TASK TO COMPLETE: Every entry below should be printed again exactly as it reads.

____ DATA RECORDS

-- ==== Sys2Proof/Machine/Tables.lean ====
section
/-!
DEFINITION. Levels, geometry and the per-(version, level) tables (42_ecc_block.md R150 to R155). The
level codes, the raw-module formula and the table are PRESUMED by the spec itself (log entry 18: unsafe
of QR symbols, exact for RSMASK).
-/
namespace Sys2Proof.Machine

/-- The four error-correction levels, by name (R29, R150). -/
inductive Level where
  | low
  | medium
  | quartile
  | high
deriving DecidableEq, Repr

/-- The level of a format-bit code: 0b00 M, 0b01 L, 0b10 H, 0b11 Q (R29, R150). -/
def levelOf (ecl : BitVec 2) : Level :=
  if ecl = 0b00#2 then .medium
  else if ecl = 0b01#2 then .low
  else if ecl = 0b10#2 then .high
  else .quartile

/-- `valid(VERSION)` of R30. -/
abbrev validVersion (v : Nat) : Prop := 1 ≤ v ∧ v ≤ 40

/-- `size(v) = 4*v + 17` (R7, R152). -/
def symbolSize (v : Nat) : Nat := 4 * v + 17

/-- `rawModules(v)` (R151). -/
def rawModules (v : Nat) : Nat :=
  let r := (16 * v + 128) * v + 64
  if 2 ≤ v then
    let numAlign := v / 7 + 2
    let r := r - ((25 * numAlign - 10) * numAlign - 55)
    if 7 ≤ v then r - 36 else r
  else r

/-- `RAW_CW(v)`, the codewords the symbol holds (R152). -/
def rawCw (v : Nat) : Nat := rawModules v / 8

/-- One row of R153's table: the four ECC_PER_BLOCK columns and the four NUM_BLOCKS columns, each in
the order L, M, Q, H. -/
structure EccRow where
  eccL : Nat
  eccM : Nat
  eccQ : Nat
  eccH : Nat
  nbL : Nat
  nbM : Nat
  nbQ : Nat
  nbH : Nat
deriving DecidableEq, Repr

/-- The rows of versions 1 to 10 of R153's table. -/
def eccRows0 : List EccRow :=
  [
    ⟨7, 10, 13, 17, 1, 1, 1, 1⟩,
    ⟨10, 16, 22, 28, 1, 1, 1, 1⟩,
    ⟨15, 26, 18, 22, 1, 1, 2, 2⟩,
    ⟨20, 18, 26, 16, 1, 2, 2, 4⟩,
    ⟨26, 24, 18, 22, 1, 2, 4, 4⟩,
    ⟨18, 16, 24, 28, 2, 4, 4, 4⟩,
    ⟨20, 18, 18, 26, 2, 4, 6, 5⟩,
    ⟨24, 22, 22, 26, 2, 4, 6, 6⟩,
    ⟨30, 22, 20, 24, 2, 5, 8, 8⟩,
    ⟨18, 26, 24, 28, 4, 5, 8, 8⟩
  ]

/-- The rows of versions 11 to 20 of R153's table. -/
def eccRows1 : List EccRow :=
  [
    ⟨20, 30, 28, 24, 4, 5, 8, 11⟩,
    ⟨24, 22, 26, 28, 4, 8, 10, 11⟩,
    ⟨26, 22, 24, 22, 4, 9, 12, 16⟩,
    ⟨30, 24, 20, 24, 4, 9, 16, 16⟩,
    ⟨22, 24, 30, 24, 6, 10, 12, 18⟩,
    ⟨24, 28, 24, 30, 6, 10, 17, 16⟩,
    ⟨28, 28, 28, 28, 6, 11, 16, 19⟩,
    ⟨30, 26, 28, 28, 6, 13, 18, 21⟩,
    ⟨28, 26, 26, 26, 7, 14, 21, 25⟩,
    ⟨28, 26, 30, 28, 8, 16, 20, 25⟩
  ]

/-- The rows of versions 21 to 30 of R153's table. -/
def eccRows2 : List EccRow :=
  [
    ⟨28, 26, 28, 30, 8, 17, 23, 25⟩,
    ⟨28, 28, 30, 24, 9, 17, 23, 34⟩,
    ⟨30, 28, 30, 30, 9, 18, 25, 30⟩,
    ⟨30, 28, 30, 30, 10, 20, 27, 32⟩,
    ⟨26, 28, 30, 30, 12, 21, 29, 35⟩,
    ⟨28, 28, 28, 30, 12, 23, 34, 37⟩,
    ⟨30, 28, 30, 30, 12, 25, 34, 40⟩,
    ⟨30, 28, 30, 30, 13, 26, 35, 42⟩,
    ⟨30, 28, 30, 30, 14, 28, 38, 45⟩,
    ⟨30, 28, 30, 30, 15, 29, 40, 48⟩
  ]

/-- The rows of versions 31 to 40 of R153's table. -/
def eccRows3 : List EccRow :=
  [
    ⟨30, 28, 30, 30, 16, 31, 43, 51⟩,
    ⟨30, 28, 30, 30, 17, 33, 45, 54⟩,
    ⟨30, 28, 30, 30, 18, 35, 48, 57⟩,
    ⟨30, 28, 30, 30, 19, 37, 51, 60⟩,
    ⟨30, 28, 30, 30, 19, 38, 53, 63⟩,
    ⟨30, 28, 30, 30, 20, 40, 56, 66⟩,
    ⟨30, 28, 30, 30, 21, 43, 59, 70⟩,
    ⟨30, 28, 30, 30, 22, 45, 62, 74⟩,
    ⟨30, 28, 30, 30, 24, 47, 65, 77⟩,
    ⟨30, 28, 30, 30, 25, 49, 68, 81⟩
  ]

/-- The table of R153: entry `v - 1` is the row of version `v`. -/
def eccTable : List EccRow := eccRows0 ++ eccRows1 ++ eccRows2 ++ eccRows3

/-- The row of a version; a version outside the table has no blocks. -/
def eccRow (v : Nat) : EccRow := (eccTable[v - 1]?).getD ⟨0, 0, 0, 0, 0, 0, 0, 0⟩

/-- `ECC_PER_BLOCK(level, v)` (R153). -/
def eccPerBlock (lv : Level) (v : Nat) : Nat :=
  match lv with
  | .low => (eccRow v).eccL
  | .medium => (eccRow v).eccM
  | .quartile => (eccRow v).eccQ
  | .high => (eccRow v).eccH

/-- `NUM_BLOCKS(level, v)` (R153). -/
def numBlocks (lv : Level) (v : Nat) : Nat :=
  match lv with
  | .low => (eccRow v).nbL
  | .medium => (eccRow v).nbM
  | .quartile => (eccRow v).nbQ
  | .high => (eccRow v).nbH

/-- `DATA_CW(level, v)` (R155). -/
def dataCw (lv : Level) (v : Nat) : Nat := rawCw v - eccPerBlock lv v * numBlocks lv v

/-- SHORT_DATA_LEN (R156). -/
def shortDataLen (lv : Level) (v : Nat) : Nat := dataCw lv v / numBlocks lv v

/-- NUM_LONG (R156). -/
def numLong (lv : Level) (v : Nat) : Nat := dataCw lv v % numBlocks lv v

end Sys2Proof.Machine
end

________

SOLUTION:
-- ==== Sys2Proof/Machine/Tables.lean ====
section
/-!
DEFINITION. Levels, geometry and the per-(version, level) tables (42_ecc_block.md R150 to R155). The
level codes, the raw-module formula and the table are PRESUMED by the spec itself (log entry 18: unsafe
of QR symbols, exact for RSMASK).
-/
namespace Sys2Proof.Machine

/-- The four error-correction levels, by name (R29, R150). -/
inductive Level where
  | low
  | medium
  | quartile
  | high
deriving DecidableEq, Repr

/-- The level of a format-bit code: 0b00 M, 0b01 L, 0b10 H, 0b11 Q (R29, R150). -/
def levelOf (ecl : BitVec 2) : Level :=
  if ecl = 0b00#2 then .medium
  else if ecl = 0b01#2 then .low
  else if ecl = 0b10#2 then .high
  else .quartile

/-- `valid(VERSION)` of R30. -/
abbrev validVersion (v : Nat) : Prop := 1 ≤ v ∧ v ≤ 40

/-- `size(v) = 4*v + 17` (R7, R152). -/
def symbolSize (v : Nat) : Nat := 4 * v + 17

/-- `rawModules(v)` (R151). -/
def rawModules (v : Nat) : Nat :=
  let r := (16 * v + 128) * v + 64
  if 2 ≤ v then
    let numAlign := v / 7 + 2
    let r := r - ((25 * numAlign - 10) * numAlign - 55)
    if 7 ≤ v then r - 36 else r
  else r

/-- `RAW_CW(v)`, the codewords the symbol holds (R152). -/
def rawCw (v : Nat) : Nat := rawModules v / 8

/-- One row of R153's table: the four ECC_PER_BLOCK columns and the four NUM_BLOCKS columns, each in
the order L, M, Q, H. -/
structure EccRow where
  eccL : Nat
  eccM : Nat
  eccQ : Nat
  eccH : Nat
  nbL : Nat
  nbM : Nat
  nbQ : Nat
  nbH : Nat
deriving DecidableEq, Repr

/-- The rows of versions 1 to 10 of R153's table. -/
def eccRows0 : List EccRow :=
  [
    ⟨7, 10, 13, 17, 1, 1, 1, 1⟩,
    ⟨10, 16, 22, 28, 1, 1, 1, 1⟩,
    ⟨15, 26, 18, 22, 1, 1, 2, 2⟩,
    ⟨20, 18, 26, 16, 1, 2, 2, 4⟩,
    ⟨26, 24, 18, 22, 1, 2, 4, 4⟩,
    ⟨18, 16, 24, 28, 2, 4, 4, 4⟩,
    ⟨20, 18, 18, 26, 2, 4, 6, 5⟩,
    ⟨24, 22, 22, 26, 2, 4, 6, 6⟩,
    ⟨30, 22, 20, 24, 2, 5, 8, 8⟩,
    ⟨18, 26, 24, 28, 4, 5, 8, 8⟩
  ]

/-- The rows of versions 11 to 20 of R153's table. -/
def eccRows1 : List EccRow :=
  [
    ⟨20, 30, 28, 24, 4, 5, 8, 11⟩,
    ⟨24, 22, 26, 28, 4, 8, 10, 11⟩,
    ⟨26, 22, 24, 22, 4, 9, 12, 16⟩,
    ⟨30, 24, 20, 24, 4, 9, 16, 16⟩,
    ⟨22, 24, 30, 24, 6, 10, 12, 18⟩,
    ⟨24, 28, 24, 30, 6, 10, 17, 16⟩,
    ⟨28, 28, 28, 28, 6, 11, 16, 19⟩,
    ⟨30, 26, 28, 28, 6, 13, 18, 21⟩,
    ⟨28, 26, 26, 26, 7, 14, 21, 25⟩,
    ⟨28, 26, 30, 28, 8, 16, 20, 25⟩
  ]

/-- The rows of versions 21 to 30 of R153's table. -/
def eccRows2 : List EccRow :=
  [
    ⟨28, 26, 28, 30, 8, 17, 23, 25⟩,
    ⟨28, 28, 30, 24, 9, 17, 23, 34⟩,
    ⟨30, 28, 30, 30, 9, 18, 25, 30⟩,
    ⟨30, 28, 30, 30, 10, 20, 27, 32⟩,
    ⟨26, 28, 30, 30, 12, 21, 29, 35⟩,
    ⟨28, 28, 28, 30, 12, 23, 34, 37⟩,
    ⟨30, 28, 30, 30, 12, 25, 34, 40⟩,
    ⟨30, 28, 30, 30, 13, 26, 35, 42⟩,
    ⟨30, 28, 30, 30, 14, 28, 38, 45⟩,
    ⟨30, 28, 30, 30, 15, 29, 40, 48⟩
  ]

/-- The rows of versions 31 to 40 of R153's table. -/
def eccRows3 : List EccRow :=
  [
    ⟨30, 28, 30, 30, 16, 31, 43, 51⟩,
    ⟨30, 28, 30, 30, 17, 33, 45, 54⟩,
    ⟨30, 28, 30, 30, 18, 35, 48, 57⟩,
    ⟨30, 28, 30, 30, 19, 37, 51, 60⟩,
    ⟨30, 28, 30, 30, 19, 38, 53, 63⟩,
    ⟨30, 28, 30, 30, 20, 40, 56, 66⟩,
    ⟨30, 28, 30, 30, 21, 43, 59, 70⟩,
    ⟨30, 28, 30, 30, 22, 45, 62, 74⟩,
    ⟨30, 28, 30, 30, 24, 47, 65, 77⟩,
    ⟨30, 28, 30, 30, 25, 49, 68, 81⟩
  ]

/-- The table of R153: entry `v - 1` is the row of version `v`. -/
def eccTable : List EccRow := eccRows0 ++ eccRows1 ++ eccRows2 ++ eccRows3

/-- The row of a version; a version outside the table has no blocks. -/
def eccRow (v : Nat) : EccRow := (eccTable[v - 1]?).getD ⟨0, 0, 0, 0, 0, 0, 0, 0⟩

/-- `ECC_PER_BLOCK(level, v)` (R153). -/
def eccPerBlock (lv : Level) (v : Nat) : Nat :=
  match lv with
  | .low => (eccRow v).eccL
  | .medium => (eccRow v).eccM
  | .quartile => (eccRow v).eccQ
  | .high => (eccRow v).eccH

/-- `NUM_BLOCKS(level, v)` (R153). -/
def numBlocks (lv : Level) (v : Nat) : Nat :=
  match lv with
  | .low => (eccRow v).nbL
  | .medium => (eccRow v).nbM
  | .quartile => (eccRow v).nbQ
  | .high => (eccRow v).nbH

/-- `DATA_CW(level, v)` (R155). -/
def dataCw (lv : Level) (v : Nat) : Nat := rawCw v - eccPerBlock lv v * numBlocks lv v

/-- SHORT_DATA_LEN (R156). -/
def shortDataLen (lv : Level) (v : Nat) : Nat := dataCw lv v / numBlocks lv v

/-- NUM_LONG (R156). -/
def numLong (lv : Level) (v : Nat) : Nat := dataCw lv v % numBlocks lv v

end Sys2Proof.Machine
end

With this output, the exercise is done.